Silence rang all around me as I sat back, alone. I stared out the small window as the silver moonlight shined into my bedroom, brightening the picture I had pushed down in my anger. I tore my gaze away, tears rushing down my cheeks without my permission. I clutched a soft pillow against my chest as I sobbed, my life changing in front of me. I saw our memories flash before my eyes and I tightly closed them, my heart twisting. What happened?
Why now? I couldn’t shut off my mind as it raced with too many unanswered questions. I felt my world crashing down, shattering. Pain racked my body, the blood in my veins running painstakingly fast. This day was supposed to be perfect, but instead of beauty I am now left with this miserable heartbreak. I’m left with not knowing.

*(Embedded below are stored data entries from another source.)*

-- ==== Sys2Proof/Laws/KeptRegRead.lean ====
section
/-! SUPPORT. What the operations of Machine/RegRead.lean keep: the queue and the fuse bank. -/

namespace Sys2Proof.Machine

set_option linter.all false

@[simp] theorem State.mgmtRead_fixed (x0 : State) (x1 : Nat) (x2 : Bool) : (State.mgmtRead x0 x1 x2).2.fixed = x0.fixed := by
  unfold State.mgmtRead
  repeat' (first | (simp +zetaDelta [*]; done) | split)

end Sys2Proof.Machine
end

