-- ==== Sys2Proof/Laws/State.lean ====
section
/-! SUPPORT. Each update of one part of the state leaves every other part as it was: one lemma per field per update. -/

namespace Sys2Proof.Machine

variable (s : State)

@[simp] theorem State.emit_pending (o : Out) : (s.emit o).pending = s.pending := rfl
@[simp] theorem State.emit_fresh (o : Out) : (s.emit o).fresh = s.fresh := rfl
@[simp] theorem State.emit_fuses (o : Out) : (s.emit o).fuses = s.fuses := rfl
@[simp] theorem State.emit_boot (o : Out) : (s.emit o).boot = s.boot := rfl
@[simp] theorem State.emit_flash (o : Out) : (s.emit o).flash = s.flash := rfl
@[simp] theorem State.emit_pins (o : Out) : (s.emit o).pins = s.pins := rfl
@[simp] theorem State.emit_clk (o : Out) : (s.emit o).clk = s.clk := rfl
@[simp] theorem State.emit_pwr (o : Out) : (s.emit o).pwr = s.pwr := rfl
@[simp] theorem State.emit_hold (o : Out) : (s.emit o).hold = s.hold := rfl
@[simp] theorem State.emit_act (o : Out) : (s.emit o).act = s.act := rfl
@[simp] theorem State.emit_shd (o : Out) : (s.emit o).shd = s.shd := rfl
@[simp] theorem State.emit_lock (o : Out) : (s.emit o).lock = s.lock := rfl
@[simp] theorem State.emit_dom (o : Out) : (s.emit o).dom = s.dom := rfl
@[simp] theorem State.emit_disc (o : Out) : (s.emit o).disc = s.disc := rfl
@[simp] theorem State.emit_rootw (o : Out) : (s.emit o).rootw = s.rootw := rfl
@[simp] theorem State.emit_pair (o : Out) : (s.emit o).pair = s.pair := rfl
@[simp] theorem State.emit_fab (o : Out) : (s.emit o).fab = s.fab := rfl
@[simp] theorem State.emit_mem (o : Out) : (s.emit o).mem = s.mem := rfl
@[simp] theorem State.emit_parts (o : Out) : (s.emit o).parts = s.parts := rfl
@[simp] theorem State.emit_tiles (o : Out) : (s.emit o).tiles = s.tiles := rfl
@[simp] theorem State.emit_xlt (o : Out) : (s.emit o).xlt = s.xlt := rfl
@[simp] theorem State.emit_pcie (o : Out) : (s.emit o).pcie = s.pcie := rfl
@[simp] theorem State.emit_insts (o : Out) : (s.emit o).insts = s.insts := rfl
@[simp] theorem State.emit_fns (o : Out) : (s.emit o).fns = s.fns := rfl
@[simp] theorem State.emit_sqs (o : Out) : (s.emit o).sqs = s.sqs := rfl
@[simp] theorem State.emit_cqs (o : Out) : (s.emit o).cqs = s.cqs := rfl
@[simp] theorem State.emit_drs (o : Out) : (s.emit o).drs = s.drs := rfl
@[simp] theorem State.emit_ctxs (o : Out) : (s.emit o).ctxs = s.ctxs := rfl
@[simp] theorem State.emit_ops (o : Out) : (s.emit o).ops = s.ops := rfl
@[simp] theorem State.emit_slots (o : Out) : (s.emit o).slots = s.slots := rfl
@[simp] theorem State.emit_stands (o : Out) : (s.emit o).stands = s.stands := rfl
@[simp] theorem State.emit_colls (o : Out) : (s.emit o).colls = s.colls := rfl
@[simp] theorem State.emit_orders (o : Out) : (s.emit o).orders = s.orders := rfl
@[simp] theorem State.emit_pass (o : Out) : (s.emit o).pass = s.pass := rfl
@[simp] theorem State.emit_gal (o : Out) : (s.emit o).gal = s.gal := rfl
@[simp] theorem State.emit_evq (o : Out) : (s.emit o).evq = s.evq := rfl
@[simp] theorem State.emit_blkErr (o : Out) : (s.emit o).blkErr = s.blkErr := rfl
@[simp] theorem State.emit_incDrops (o : Out) : (s.emit o).incDrops = s.incDrops := rfl
@[simp] theorem State.emit_mgr (o : Out) : (s.emit o).mgr = s.mgr := rfl
@[simp] theorem State.emit_dlog (o : Out) : (s.emit o).dlog = s.dlog := rfl
@[simp] theorem State.emit_sec (o : Out) : (s.emit o).sec = s.sec := rfl
@[simp] theorem State.emit_safe (o : Out) : (s.emit o).safe = s.safe := rfl
@[simp] theorem State.emit_safest (o : Out) : (s.emit o).safest = s.safest := rfl

@[simp] theorem State.emits_pending (os : List Out) : (s.emits os).pending = s.pending := rfl
@[simp] theorem State.emits_fresh (os : List Out) : (s.emits os).fresh = s.fresh := rfl
@[simp] theorem State.emits_fuses (os : List Out) : (s.emits os).fuses = s.fuses := rfl
@[simp] theorem State.emits_boot (os : List Out) : (s.emits os).boot = s.boot := rfl
@[simp] theorem State.emits_flash (os : List Out) : (s.emits os).flash = s.flash := rfl
@[simp] theorem State.emits_pins (os : List Out) : (s.emits os).pins = s.pins := rfl
@[simp] theorem State.emits_clk (os : List Out) : (s.emits os).clk = s.clk := rfl
@[simp] theorem State.emits_pwr (os : List Out) : (s.emits os).pwr = s.pwr := rfl
@[simp] theorem State.emits_hold (os : List Out) : (s.emits os).hold = s.hold := rfl
@[simp] theorem State.emits_act (os : List Out) : (s.emits os).act = s.act := rfl
@[simp] theorem State.emits_shd (os : List Out) : (s.emits os).shd = s.shd := rfl
@[simp] theorem State.emits_lock (os : List Out) : (s.emits os).lock = s.lock := rfl
@[simp] theorem State.emits_dom (os : List Out) : (s.emits os).dom = s.dom := rfl
@[simp] theorem State.emits_disc (os : List Out) : (s.emits os).disc = s.disc := rfl
@[simp] theorem State.emits_rootw (os : List Out) : (s.emits os).rootw = s.rootw := rfl
@[simp] theorem State.emits_pair (os : List Out) : (s.emits os).pair = s.pair := rfl
@[simp] theorem State.emits_fab (os : List Out) : (s.emits os).fab = s.fab := rfl
@[simp] theorem State.emits_mem (os : List Out) : (s.emits os).mem = s.mem := rfl
@[simp] theorem State.emits_parts (os : List Out) : (s.emits os).parts = s.parts := rfl
@[simp] theorem State.emits_tiles (os : List Out) : (s.emits os).tiles = s.tiles := rfl
@[simp] theorem State.emits_xlt (os : List Out) : (s.emits os).xlt = s.xlt := rfl
@[simp] theorem State.emits_pcie (os : List Out) : (s.emits os).pcie = s.pcie := rfl
@[simp] theorem State.emits_insts (os : List Out) : (s.emits os).insts = s.insts := rfl
@[simp] theorem State.emits_fns (os : List Out) : (s.emits os).fns = s.fns := rfl
@[simp] theorem State.emits_sqs (os : List Out) : (s.emits os).sqs = s.sqs := rfl
@[simp] theorem State.emits_cqs (os : List Out) : (s.emits os).cqs = s.cqs := rfl
@[simp] theorem State.emits_drs (os : List Out) : (s.emits os).drs = s.drs := rfl
@[simp] theorem State.emits_ctxs (os : List Out) : (s.emits os).ctxs = s.ctxs := rfl
@[simp] theorem State.emits_ops (os : List Out) : (s.emits os).ops = s.ops := rfl
@[simp] theorem State.emits_slots (os : List Out) : (s.emits os).slots = s.slots := rfl
@[simp] theorem State.emits_stands (os : List Out) : (s.emits os).stands = s.stands := rfl
@[simp] theorem State.emits_colls (os : List Out) : (s.emits os).colls = s.colls := rfl
@[simp] theorem State.emits_orders (os : List Out) : (s.emits os).orders = s.orders := rfl
@[simp] theorem State.emits_pass (os : List Out) : (s.emits os).pass = s.pass := rfl
@[simp] theorem State.emits_gal (os : List Out) : (s.emits os).gal = s.gal := rfl
@[simp] theorem State.emits_evq (os : List Out) : (s.emits os).evq = s.evq := rfl
@[simp] theorem State.emits_blkErr (os : List Out) : (s.emits os).blkErr = s.blkErr := rfl
@[simp] theorem State.emits_incDrops (os : List Out) : (s.emits os).incDrops = s.incDrops := rfl
@[simp] theorem State.emits_mgr (os : List Out) : (s.emits os).mgr = s.mgr := rfl
@[simp] theorem State.emits_dlog (os : List Out) : (s.emits os).dlog = s.dlog := rfl
@[simp] theorem State.emits_sec (os : List Out) : (s.emits os).sec = s.sec := rfl
@[simp] theorem State.emits_safe (os : List Out) : (s.emits os).safe = s.safe := rfl
@[simp] theorem State.emits_safest (os : List Out) : (s.emits os).safest = s.safest := rfl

I shakily stood up and walked to my dresser, picking up the picture of us. I ran my index finger along him, gasping for breath as I gazed at us. At how happy we were. Our smiles were bright; the way he was looking at me had a small glimmer of hope. His hand was resting lightly on my leg, the other carelessly thrown behind me. We were facing each other, laughing as we talked.
It was beautiful.
I pressed the picture to my heart for a few moments, feeling the cold frame against my skin before yanking open the first drawer I touched and tossing it in, slamming it closed. I couldn’t do it. I let my gaze roam my room, searching for any evidence of him ever being there.
After a few minutes of looking I gave up, blinded by the memories that happened in here. Blinded by the way he’d talk, the way he’d causally lay on my bed like it was his. The way I’d let him go through my things when he was looking for something. I leaned back against my dresser, my breathing ragged as I remembered.
I slid to the floor, burying my face against my knees as I was racked by more sobs. I was racked by anger, love, hatred—everything I was feeling came at me all at once and I let it. I felt worthless, useless. Nobody could care. This just proves it.
I gave up everything to be with him, and he leaves me hanging. He never thought one single thought about me otherwise this wouldn’t have happened. He should have let everyone slip into his mind. Why didn’t he?
I cried the night away, the moonlight changing into predawn. A new day quickly came charging at us, leaving the sorrow filled one behind. I sighed as I glanced at my clock, surprised at how early it still was. I caught sight of myself in the mirror and shivered at how I looked. I quickly turned away, knowing I shouldn’t care. That I should just be able to pick myself back up except I can’t.